При подлете к мосту мы внимательно обшарили глазами небо.
Чисто, только «рама» вдали.
— Сперва бомбим, потом пикируем. Веди, — принял я решение.
— Я Сокол-семнадцать, вышли на цель… — забубнил в рацию Никифоров.
— На боевом!
«Блин, и свернуть нельзя!!!» — подумал я, когда буквально в десяти метрах под нами вспух очередной разрыв снаряда. Немецкие зенитчики не спали.
— Сброс!!! — заорал Никифоров, и почти сразу «пешка» скакнула вверх, освободившись от груза.
— Ну что там? — спросил я нетерпеливо, уходя противозенитным маневром.
— Падают… падают… Пока еще пада… Есть!!!
— Ну???
— Да не видно ни зги! Пыль одна… Сейчас… Черт! Мост цел! В скопление войск попали рядом с берегом, горит там что-то.
— «Мессеры» заходят с солнца! — вдруг закричал Степанов.
Смело повернувшись в ту сторону, я, чуть прищурившись, посмотрел на две пары немцев, которые с высоты падали на нас.

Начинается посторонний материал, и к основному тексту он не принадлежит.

/-- A command with a valid argument answers a value that fits: its width check, if any, is what it needs (R203). -/
theorem answerOf_lt {i : Instr} {width opa opb v : Nat} {b : Int} (hw : 0 < width) (hopa : opa < 2 ^ width)
    (hopb : opb < 2 ^ width) (h : answerOf i width opa opb b = .ok v) : v < 2 ^ width := by
  have harg := argument_valid_of_answer_ok h
  cases hi : Instr.isBitOp i with
  | true =>
    rw [argumentInvalid_bitOp_iff hi, not_lt] at harg
    cases i with
    | getBit =>
      cases (answerOf_getBit width opa opb harg).symm.trans h
      exact gb_lt_two_pow hw _ _
    | clearBit =>
      cases (answerOf_clearBit width opa opb harg).symm.trans h
      exact clearBitValue_lt hopa _
    | xorIfMsbSet =>
      cases (answerOf_xorIfMsbSet width opa opb harg).symm.trans h
      rw [xorIfMsbSetValue]
      split
      · exact Nat.xor_lt_two_pow hopa hopb
      · exact hopa
    | setBit =>
      obtain ⟨hfits, rfl⟩ := eq_of_ite_err_eq_ok ((answerOf_setBit width opa opb harg).symm.trans h)
      exact setBitValue_lt hopa (not_le.mp hfits)
    | shiftIn =>
      obtain ⟨hfits, rfl⟩ := eq_of_ite_err_eq_ok ((answerOf_shiftIn width opa opb harg).symm.trans h)
      exact shiftInValue_lt hw hopa (Bool.eq_false_iff.mpr hfits) _ _
    | remainder | pad | encode | decode => exact absurd hi (by decide)
  | false =>
    rw [argumentInvalid_divider_iff hi, not_lt] at harg
    have hgen := ne_zero_of_two_le_len harg
    cases i with
    | remainder =>
      cases (answerOf_remainder harg width opa b).symm.trans h
      exact rem_lt_two_pow harg hopb
    | decode =>
      cases (answerOf_decode harg width opa b).symm.trans h
      exact decodeValue_lt_two_pow hw _ _
    | pad =>
      obtain ⟨hfits, rfl⟩ := eq_of_ite_err_eq_ok ((answerOf_pad harg width opa b).symm.trans h)
      rwa [padOverflows_iff_padValue hgen, not_le] at hfits
    | encode =>
      obtain ⟨hfits, rfl⟩ := eq_of_ite_err_eq_ok ((answerOf_encode harg width opa b).symm.trans h)
      rwa [padOverflows_iff_encodeValue hgen, not_le] at hfits
    | getBit | setBit | clearBit | shiftIn | xorIfMsbSet => exact absurd hi (by decide)

/-- Settles O7: a word that answers a value is the word of a command. -/
theorem executeAnswersFit : Obligations.ExecuteAnswersFit := by
  intro p d opa opb b v hp hopa hopb h
  obtain ⟨-, hwide, -⟩ := (Params.wf_iff p).mp hp
  cases hd : decode d with
  | error e => exact nomatch (execute_of_decode_error hd _ _ _ _).symm.trans h
  | ok i =>
    rw [execute_of_decode_ok hd] at h
    exact answerOf_lt (Nat.lt_of_lt_of_le (by decide) hwide) hopa hopb h

/-- Settles O6: the answer is a code, or a value that the N words of RESULT hold. -/
theorem completionAppliesExecute : Obligations.CompletionAppliesExecute := by
  intro s rest hs hp hi
  refine ⟨_, step_complete_busy hp hi, ?_⟩
  cases ha : execute s.cmd s.width s.opaValue s.opbValue s.ordinal with
  | err c => exact failsWith_completeErr _ c
  | ok v =>
    have hfits := executeAnswersFit s.params s.cmd _ _ _ v hs.1 hs.opa_lt hs.opb_lt ha
    exact completesWith_completeOk (s := { s with inbox := rest }) hs hfits

/-- The engine's turn to complete is `exec` of the decoded command (R46). -/
theorem engineComplete_of_decode_ok {s : State} {i : Instr} (hp : s.phase = .busy) (hd : decode s.cmd = .ok i) :
    engineComplete s = exec i s := by
  rw [engineComplete_busy hp, execute_of_decode_ok hd, exec_eq_complete]

theorem tableWord_encode (i : Instr) : tableWord 32 (encode i).toNat = encode i := by
  cases i <;> rfl

/-- Settles O5: each of the three steps is the engine's turn to complete. -/
theorem stepRunsDecodedCommand : Obligations.StepRunsDecodedCommand := by
  refine ⟨fun s i rest hp hi hd => ?_, fun s i hp hi hd => ?_, fun s i => ?_⟩
  · rw [step, hi]
    exact engineComplete_of_decode_ok hp hd
  · rw [step, hi]
    exact engineComplete_of_decode_ok hp hd
  · rw [step_withFetchWord, tableWord_encode]
    exact engineComplete_of_decode_ok rfl (decode_encode i)

/-- A command answers the same where the operands that it reads are the same (R82). -/
theorem answerOf_congr {i : Instr} {opb opb' : Nat} {b b' : Int} (width opa : Nat)
    (hopb : i ≠ .getBit → i ≠ .setBit → i ≠ .clearBit → opb = opb') (hb : Instr.isBitOp i = true → b = b') :
    answerOf i width opa opb b = answerOf i width opa opb' b' := by
  cases i with
  | getBit | setBit | clearBit =>
    rw [hb rfl]
    rfl
  | shiftIn | xorIfMsbSet => rw [hb rfl, hopb nofun nofun nofun]
  | remainder | pad | encode | decode =>
    rw [hopb nofun nofun nofun]
    rfl
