-- ==== Sys2Proof/Machine/Decibel.lean ====
section
/-! DEFINITION. Powers and logarithms in fixed point, for the formulas of the spec that hold them (R123, R145, R197,
R205 and others). A value is a natural number of 2⁻⁶⁴; 48 binary places of an exponent or logarithm are computed
(assumption 31). -/

namespace Sys2Proof.Machine

/-- 1 in fixed point. -/
def fxOne : Nat := 2 ^ 64

/-- The product of 2^(2⁻ᵏ) over the set bits of a 48-bit fraction, from its highest bit on; `root` is 2^(2⁻ᵏ) of the
bit's predecessor. -/
def exp2Frac : Nat → Nat → Nat → Nat → Nat
  | 0, _, _, acc => acc
  | n + 1, f, root, acc =>
    let root := Nat.sqrt (root * fxOne)
    exp2Frac n f root (if f.testBit n then acc * root / fxOne else acc)

/-- 2^y for y in units of 2⁻⁴⁸. -/
def fxExp2 (y : Int) : Nat :=
  let w := y / 2 ^ 48
  let f := (y % 2 ^ 48).toNat
  let m := exp2Frac 48 f (2 * fxOne) fxOne
  if 0 ≤ w then m * 2 ^ w.toNat else m / 2 ^ (-w).toNat

/-- `n` binary places of log₂ of a mantissa in [1, 2). -/
def log2Frac : Nat → Nat → Nat → Nat
  | 0, _, acc => acc
  | n + 1, m, acc =>
    let m := m * m / fxOne
    if 2 * fxOne ≤ m then log2Frac n (m / 2) (2 * acc + 1) else log2Frac n m (2 * acc)

/-- log₂ of a fixed-point value, in units of 2⁻⁴⁸; of 0, the least value represented. -/
def fxLog2 (v : Nat) : Int :=
  let e := Nat.log2 v
  let m := if e ≤ 64 then v * 2 ^ (64 - e) else v / 2 ^ (e - 64)
  ((e : Int) - 64) * 2 ^ 48 + (log2Frac 48 m 0 : Int)

/-- log₂ 10 in units of 2⁻⁴⁸. -/
def log2Ten : Int := fxLog2 (10 * fxOne)

/-- 10^(x/10), x dB as a fraction, in fixed point. -/
def fxFromDb (x : Rat) : Nat := fxExp2 ((x.num * log2Ten) / ((x.den : Int) * 10))

/-- 10 × log₁₀ of a ratio of natural numbers, in units of 2⁻³² dB. -/
def dbOfRatio (num den : Nat) : Int := (fxLog2 (num * fxOne / max den 1)) * 10 * 2 ^ 32 / log2Ten

/-- The nearest integer, halves upward. -/
def nearest (x : Rat) : Int := (x + 1 / 2).floor

/-- 10 × log₁₀ 2 in units of 10⁻⁸ dB: close enough to order the requirements of R199 as the exact value does. -/
def dbPerOctave : Int := 301029996

end Sys2Proof.Machine
end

«Отлично подготовленная и исполненная атака. На пять баллов! Однако еще далековато, уйти мы не успеем, но вот спикировать — это да. Успеем!» — подумав так, дернул «пешку» вправо, вводя в пологое пикирование.
— Парни, держитесь, пикирую на мост! — закричал я, положив палец на кнопку сброса бомб.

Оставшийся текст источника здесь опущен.